WORK INSTRUCTION: When you reach the line that contains "32768 (30_encoding.md R92). -/" in the data below, start reproducing lines exactly, and stop after the line that contains "else if cs = ['H', 'A', 'L', 'F']".

DATA TO PROCESS:
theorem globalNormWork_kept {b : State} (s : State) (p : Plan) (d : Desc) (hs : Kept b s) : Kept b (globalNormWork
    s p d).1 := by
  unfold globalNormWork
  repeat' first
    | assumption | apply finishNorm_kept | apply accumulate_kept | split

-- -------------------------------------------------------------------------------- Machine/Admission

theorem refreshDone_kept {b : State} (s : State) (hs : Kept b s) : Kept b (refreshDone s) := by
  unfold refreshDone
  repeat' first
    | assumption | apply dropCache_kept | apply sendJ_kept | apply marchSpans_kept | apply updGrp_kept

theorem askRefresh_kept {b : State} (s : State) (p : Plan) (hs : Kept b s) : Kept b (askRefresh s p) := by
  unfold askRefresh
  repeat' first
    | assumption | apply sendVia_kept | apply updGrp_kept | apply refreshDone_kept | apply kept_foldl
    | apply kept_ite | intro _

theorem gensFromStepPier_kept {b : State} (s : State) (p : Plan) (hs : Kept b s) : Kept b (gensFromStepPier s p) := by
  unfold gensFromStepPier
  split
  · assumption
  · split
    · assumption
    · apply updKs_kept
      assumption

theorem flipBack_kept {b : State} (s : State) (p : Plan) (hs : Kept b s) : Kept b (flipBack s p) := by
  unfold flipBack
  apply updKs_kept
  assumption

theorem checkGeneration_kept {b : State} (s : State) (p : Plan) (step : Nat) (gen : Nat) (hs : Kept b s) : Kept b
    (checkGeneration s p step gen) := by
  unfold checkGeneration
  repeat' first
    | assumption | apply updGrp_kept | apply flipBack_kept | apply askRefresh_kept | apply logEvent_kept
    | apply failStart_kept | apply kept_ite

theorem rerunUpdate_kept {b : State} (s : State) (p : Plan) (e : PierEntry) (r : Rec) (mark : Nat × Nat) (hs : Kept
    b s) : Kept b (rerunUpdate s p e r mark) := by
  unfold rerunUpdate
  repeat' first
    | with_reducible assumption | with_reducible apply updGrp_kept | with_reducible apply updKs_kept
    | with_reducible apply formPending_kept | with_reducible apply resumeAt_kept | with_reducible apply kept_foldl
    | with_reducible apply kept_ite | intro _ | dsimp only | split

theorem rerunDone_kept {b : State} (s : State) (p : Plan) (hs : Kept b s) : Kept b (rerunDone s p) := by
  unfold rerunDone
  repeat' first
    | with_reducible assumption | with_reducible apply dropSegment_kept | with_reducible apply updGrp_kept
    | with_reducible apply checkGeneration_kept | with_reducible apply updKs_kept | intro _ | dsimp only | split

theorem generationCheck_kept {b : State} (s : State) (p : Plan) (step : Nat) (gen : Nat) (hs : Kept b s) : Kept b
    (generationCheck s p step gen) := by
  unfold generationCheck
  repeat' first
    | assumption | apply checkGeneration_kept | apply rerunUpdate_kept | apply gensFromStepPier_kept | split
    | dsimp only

==

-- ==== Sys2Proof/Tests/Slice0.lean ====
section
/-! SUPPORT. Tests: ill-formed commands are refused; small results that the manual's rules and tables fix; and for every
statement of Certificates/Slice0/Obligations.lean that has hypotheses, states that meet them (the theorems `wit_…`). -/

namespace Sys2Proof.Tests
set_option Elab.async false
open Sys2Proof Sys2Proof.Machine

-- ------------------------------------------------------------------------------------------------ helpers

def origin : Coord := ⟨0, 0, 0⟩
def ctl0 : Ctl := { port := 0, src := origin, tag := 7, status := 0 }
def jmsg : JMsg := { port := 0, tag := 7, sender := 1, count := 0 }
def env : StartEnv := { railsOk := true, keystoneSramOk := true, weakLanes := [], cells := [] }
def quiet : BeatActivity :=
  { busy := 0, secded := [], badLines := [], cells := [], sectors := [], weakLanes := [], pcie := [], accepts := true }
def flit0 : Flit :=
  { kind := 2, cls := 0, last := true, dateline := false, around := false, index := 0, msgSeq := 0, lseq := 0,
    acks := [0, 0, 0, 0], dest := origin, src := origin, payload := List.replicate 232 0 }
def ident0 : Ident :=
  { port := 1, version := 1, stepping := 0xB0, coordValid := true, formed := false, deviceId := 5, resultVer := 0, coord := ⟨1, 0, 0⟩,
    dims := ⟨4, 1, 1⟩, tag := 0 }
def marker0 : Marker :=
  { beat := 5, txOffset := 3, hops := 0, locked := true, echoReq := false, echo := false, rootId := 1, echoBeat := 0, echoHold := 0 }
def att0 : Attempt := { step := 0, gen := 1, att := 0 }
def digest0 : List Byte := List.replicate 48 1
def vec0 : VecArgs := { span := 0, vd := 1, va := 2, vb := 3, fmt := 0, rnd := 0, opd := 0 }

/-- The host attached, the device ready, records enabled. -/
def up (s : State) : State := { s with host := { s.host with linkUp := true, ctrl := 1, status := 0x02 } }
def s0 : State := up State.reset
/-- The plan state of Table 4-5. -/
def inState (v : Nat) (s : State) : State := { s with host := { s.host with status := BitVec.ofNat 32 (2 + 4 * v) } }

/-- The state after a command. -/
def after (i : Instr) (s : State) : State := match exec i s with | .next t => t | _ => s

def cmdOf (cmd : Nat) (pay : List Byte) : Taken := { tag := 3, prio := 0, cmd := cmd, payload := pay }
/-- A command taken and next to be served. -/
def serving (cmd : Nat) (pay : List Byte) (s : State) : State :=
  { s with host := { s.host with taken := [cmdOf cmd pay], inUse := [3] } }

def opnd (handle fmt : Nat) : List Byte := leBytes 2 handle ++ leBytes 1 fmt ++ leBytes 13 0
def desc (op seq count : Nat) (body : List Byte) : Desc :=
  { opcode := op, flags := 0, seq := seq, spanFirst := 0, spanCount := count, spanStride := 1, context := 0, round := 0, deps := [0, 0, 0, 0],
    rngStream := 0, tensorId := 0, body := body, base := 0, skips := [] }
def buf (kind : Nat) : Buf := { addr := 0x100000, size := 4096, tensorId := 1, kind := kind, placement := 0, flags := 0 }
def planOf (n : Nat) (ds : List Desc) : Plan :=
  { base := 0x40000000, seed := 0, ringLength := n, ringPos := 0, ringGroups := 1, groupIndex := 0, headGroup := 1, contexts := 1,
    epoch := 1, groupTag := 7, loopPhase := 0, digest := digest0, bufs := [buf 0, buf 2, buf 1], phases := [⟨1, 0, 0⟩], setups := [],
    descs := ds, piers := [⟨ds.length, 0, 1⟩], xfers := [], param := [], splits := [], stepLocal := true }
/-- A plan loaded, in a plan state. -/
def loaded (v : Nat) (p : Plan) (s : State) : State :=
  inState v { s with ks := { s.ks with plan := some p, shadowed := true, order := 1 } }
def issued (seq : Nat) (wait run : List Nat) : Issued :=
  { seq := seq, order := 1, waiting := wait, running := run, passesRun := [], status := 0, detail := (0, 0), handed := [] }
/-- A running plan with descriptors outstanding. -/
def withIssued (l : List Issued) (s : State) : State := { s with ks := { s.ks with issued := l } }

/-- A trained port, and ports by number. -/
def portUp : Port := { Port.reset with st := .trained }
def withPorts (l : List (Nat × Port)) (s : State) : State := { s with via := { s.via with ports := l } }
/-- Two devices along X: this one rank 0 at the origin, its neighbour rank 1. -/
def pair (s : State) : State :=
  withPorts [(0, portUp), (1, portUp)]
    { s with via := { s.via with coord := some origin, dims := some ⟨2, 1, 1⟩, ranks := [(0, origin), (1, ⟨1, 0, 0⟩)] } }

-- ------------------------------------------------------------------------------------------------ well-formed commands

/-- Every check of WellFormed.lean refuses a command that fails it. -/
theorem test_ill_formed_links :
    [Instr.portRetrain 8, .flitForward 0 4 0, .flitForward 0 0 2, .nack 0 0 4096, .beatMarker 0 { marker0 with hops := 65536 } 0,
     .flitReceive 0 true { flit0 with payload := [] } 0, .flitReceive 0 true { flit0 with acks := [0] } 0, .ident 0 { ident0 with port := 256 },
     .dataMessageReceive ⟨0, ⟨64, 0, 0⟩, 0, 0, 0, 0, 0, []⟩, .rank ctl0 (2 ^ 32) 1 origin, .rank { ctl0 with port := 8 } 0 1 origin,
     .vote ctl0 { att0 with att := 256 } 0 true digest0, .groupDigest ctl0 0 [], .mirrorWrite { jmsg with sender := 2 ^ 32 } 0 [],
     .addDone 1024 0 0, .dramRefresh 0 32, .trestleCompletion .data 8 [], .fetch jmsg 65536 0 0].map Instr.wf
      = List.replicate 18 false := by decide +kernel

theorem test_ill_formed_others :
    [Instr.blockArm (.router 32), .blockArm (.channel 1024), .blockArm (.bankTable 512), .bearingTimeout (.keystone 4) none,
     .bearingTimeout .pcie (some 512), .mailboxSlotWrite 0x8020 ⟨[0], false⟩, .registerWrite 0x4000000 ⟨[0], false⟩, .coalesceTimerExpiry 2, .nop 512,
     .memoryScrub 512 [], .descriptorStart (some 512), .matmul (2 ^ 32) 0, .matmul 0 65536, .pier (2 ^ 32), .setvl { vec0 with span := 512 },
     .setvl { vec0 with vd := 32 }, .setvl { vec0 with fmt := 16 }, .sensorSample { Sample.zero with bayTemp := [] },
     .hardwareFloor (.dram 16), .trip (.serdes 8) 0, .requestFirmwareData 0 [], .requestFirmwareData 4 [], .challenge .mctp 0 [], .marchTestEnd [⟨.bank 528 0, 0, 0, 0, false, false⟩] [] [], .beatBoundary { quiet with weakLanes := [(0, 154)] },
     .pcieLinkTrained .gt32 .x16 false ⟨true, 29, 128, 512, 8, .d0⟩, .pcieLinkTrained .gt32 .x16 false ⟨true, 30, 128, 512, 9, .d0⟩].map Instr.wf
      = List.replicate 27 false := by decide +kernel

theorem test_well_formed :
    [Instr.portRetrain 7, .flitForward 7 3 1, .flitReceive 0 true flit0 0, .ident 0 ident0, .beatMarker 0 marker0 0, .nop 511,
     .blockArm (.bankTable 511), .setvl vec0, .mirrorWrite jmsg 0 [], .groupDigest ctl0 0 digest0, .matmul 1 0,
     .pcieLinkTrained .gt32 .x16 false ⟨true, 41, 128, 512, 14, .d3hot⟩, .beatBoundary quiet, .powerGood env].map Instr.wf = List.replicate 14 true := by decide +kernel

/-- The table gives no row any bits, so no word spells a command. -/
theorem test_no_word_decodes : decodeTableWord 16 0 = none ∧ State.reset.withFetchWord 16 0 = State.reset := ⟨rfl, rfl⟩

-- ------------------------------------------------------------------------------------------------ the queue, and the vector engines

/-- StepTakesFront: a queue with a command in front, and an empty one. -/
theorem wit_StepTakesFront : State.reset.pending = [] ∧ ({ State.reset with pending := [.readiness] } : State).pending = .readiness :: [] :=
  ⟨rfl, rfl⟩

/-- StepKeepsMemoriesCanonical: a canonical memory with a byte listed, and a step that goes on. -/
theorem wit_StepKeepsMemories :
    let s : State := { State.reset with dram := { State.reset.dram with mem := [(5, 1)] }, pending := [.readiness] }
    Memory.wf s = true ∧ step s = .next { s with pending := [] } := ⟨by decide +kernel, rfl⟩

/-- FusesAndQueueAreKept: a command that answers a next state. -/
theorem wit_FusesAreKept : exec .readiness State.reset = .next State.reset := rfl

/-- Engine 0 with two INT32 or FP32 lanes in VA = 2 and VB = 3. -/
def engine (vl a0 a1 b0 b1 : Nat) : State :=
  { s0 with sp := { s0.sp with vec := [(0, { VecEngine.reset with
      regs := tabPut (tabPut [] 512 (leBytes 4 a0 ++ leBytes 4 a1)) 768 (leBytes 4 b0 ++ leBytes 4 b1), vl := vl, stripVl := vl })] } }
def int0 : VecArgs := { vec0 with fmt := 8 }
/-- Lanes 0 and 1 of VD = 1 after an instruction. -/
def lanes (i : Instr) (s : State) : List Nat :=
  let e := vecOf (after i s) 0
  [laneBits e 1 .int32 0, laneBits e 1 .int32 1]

* * *

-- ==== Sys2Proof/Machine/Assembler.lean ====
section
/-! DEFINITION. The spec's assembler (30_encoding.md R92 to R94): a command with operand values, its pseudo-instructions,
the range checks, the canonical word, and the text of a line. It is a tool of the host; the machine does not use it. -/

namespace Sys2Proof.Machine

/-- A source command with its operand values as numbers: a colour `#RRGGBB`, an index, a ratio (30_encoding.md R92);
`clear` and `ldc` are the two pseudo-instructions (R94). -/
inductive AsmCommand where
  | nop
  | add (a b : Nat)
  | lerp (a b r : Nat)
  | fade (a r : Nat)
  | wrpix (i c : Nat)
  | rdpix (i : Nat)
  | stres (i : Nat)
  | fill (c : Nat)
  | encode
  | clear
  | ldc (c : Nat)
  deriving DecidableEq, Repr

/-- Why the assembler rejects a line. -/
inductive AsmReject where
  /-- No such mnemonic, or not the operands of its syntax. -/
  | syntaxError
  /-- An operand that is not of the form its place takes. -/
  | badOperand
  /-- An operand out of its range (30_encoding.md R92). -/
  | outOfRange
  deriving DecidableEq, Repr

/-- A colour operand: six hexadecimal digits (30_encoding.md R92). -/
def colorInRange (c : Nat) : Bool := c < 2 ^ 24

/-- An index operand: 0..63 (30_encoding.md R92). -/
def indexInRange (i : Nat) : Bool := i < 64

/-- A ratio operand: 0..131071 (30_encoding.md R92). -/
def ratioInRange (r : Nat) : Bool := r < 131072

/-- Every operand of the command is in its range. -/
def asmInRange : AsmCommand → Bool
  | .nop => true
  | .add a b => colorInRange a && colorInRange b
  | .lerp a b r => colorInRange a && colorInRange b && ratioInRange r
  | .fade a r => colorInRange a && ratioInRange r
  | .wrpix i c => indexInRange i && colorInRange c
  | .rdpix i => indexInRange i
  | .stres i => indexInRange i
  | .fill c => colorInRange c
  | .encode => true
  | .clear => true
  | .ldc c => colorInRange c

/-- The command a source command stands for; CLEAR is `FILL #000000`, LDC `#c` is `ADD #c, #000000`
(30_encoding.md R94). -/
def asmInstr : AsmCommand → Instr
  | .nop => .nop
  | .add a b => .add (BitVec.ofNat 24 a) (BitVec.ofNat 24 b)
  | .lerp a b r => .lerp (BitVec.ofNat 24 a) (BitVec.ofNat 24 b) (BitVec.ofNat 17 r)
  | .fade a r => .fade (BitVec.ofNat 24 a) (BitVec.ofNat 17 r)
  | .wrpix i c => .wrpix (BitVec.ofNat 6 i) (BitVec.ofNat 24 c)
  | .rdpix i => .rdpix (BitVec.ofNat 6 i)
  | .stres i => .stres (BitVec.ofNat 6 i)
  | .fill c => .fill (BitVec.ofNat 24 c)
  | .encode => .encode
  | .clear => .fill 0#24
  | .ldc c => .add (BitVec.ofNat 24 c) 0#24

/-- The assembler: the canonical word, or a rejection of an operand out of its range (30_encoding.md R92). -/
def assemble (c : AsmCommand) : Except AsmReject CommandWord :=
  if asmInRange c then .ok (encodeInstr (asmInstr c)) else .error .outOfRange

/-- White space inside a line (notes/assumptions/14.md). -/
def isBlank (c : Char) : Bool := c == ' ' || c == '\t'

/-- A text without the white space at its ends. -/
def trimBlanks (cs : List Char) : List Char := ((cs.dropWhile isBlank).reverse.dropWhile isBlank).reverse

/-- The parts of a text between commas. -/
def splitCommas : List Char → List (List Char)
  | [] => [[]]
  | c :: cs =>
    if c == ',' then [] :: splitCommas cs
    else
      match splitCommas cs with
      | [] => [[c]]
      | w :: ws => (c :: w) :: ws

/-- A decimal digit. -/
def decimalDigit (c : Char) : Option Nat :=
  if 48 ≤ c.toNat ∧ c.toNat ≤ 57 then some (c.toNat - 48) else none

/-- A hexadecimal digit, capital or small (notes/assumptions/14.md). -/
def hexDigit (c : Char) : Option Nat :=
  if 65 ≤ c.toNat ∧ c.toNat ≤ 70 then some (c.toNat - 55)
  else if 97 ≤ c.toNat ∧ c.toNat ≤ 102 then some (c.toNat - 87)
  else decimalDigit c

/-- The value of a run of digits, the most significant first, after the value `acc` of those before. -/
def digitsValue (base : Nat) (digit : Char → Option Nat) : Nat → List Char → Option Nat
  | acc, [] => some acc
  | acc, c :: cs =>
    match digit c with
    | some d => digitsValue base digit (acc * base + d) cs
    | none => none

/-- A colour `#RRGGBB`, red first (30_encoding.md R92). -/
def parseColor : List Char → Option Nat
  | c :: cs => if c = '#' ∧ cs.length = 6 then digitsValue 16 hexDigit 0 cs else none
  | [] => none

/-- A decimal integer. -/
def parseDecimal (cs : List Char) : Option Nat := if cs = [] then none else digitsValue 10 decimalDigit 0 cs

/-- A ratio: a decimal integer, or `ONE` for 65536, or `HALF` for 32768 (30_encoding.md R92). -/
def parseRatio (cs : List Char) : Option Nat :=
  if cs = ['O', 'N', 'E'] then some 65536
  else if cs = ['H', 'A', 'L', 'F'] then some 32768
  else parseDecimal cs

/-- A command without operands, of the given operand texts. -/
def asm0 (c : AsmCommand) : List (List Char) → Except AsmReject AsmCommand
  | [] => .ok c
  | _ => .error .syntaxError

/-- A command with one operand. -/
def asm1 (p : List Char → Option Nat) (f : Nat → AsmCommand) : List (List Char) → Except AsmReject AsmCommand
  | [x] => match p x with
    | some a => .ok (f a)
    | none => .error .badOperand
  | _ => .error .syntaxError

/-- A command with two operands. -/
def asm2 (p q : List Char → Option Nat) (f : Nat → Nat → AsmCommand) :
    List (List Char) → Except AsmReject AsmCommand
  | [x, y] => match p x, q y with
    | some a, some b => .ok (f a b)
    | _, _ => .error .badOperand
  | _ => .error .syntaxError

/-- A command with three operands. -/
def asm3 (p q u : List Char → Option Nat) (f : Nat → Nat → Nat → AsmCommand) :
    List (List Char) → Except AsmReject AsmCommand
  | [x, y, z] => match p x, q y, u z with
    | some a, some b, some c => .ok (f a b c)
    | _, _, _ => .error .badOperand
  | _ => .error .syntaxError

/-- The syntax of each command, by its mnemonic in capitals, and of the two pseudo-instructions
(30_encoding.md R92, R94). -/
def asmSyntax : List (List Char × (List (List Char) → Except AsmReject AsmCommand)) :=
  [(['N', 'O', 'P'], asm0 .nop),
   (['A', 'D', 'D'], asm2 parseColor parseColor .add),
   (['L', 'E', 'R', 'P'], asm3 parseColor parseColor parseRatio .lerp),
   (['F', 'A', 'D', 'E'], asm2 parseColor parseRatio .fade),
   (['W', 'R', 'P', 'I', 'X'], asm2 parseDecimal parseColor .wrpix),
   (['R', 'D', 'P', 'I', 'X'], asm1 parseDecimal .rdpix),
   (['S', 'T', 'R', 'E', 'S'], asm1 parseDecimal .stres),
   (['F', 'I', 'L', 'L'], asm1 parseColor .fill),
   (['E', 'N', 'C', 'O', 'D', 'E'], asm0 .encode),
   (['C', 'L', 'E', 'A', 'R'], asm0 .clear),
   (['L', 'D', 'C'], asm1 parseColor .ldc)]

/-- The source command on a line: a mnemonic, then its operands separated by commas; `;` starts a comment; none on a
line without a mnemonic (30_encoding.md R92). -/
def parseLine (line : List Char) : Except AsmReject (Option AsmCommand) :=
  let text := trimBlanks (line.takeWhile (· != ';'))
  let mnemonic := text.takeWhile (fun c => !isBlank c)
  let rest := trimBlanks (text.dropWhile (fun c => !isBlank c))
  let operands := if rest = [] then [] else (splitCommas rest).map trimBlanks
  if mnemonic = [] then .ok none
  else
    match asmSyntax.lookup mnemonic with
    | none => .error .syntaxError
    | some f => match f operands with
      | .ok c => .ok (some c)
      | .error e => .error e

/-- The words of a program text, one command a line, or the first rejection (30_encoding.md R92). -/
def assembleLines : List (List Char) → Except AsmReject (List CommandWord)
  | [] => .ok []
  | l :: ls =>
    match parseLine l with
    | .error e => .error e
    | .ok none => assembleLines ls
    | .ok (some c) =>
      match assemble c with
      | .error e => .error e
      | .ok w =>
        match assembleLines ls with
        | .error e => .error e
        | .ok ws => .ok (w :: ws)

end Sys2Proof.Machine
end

RESULT OF THE EXERCISE:
/-- A ratio: a decimal integer, or `ONE` for 65536, or `HALF` for 32768 (30_encoding.md R92). -/
def parseRatio (cs : List Char) : Option Nat :=
  if cs = ['O', 'N', 'E'] then some 65536
  else if cs = ['H', 'A', 'L', 'F'] then some 32768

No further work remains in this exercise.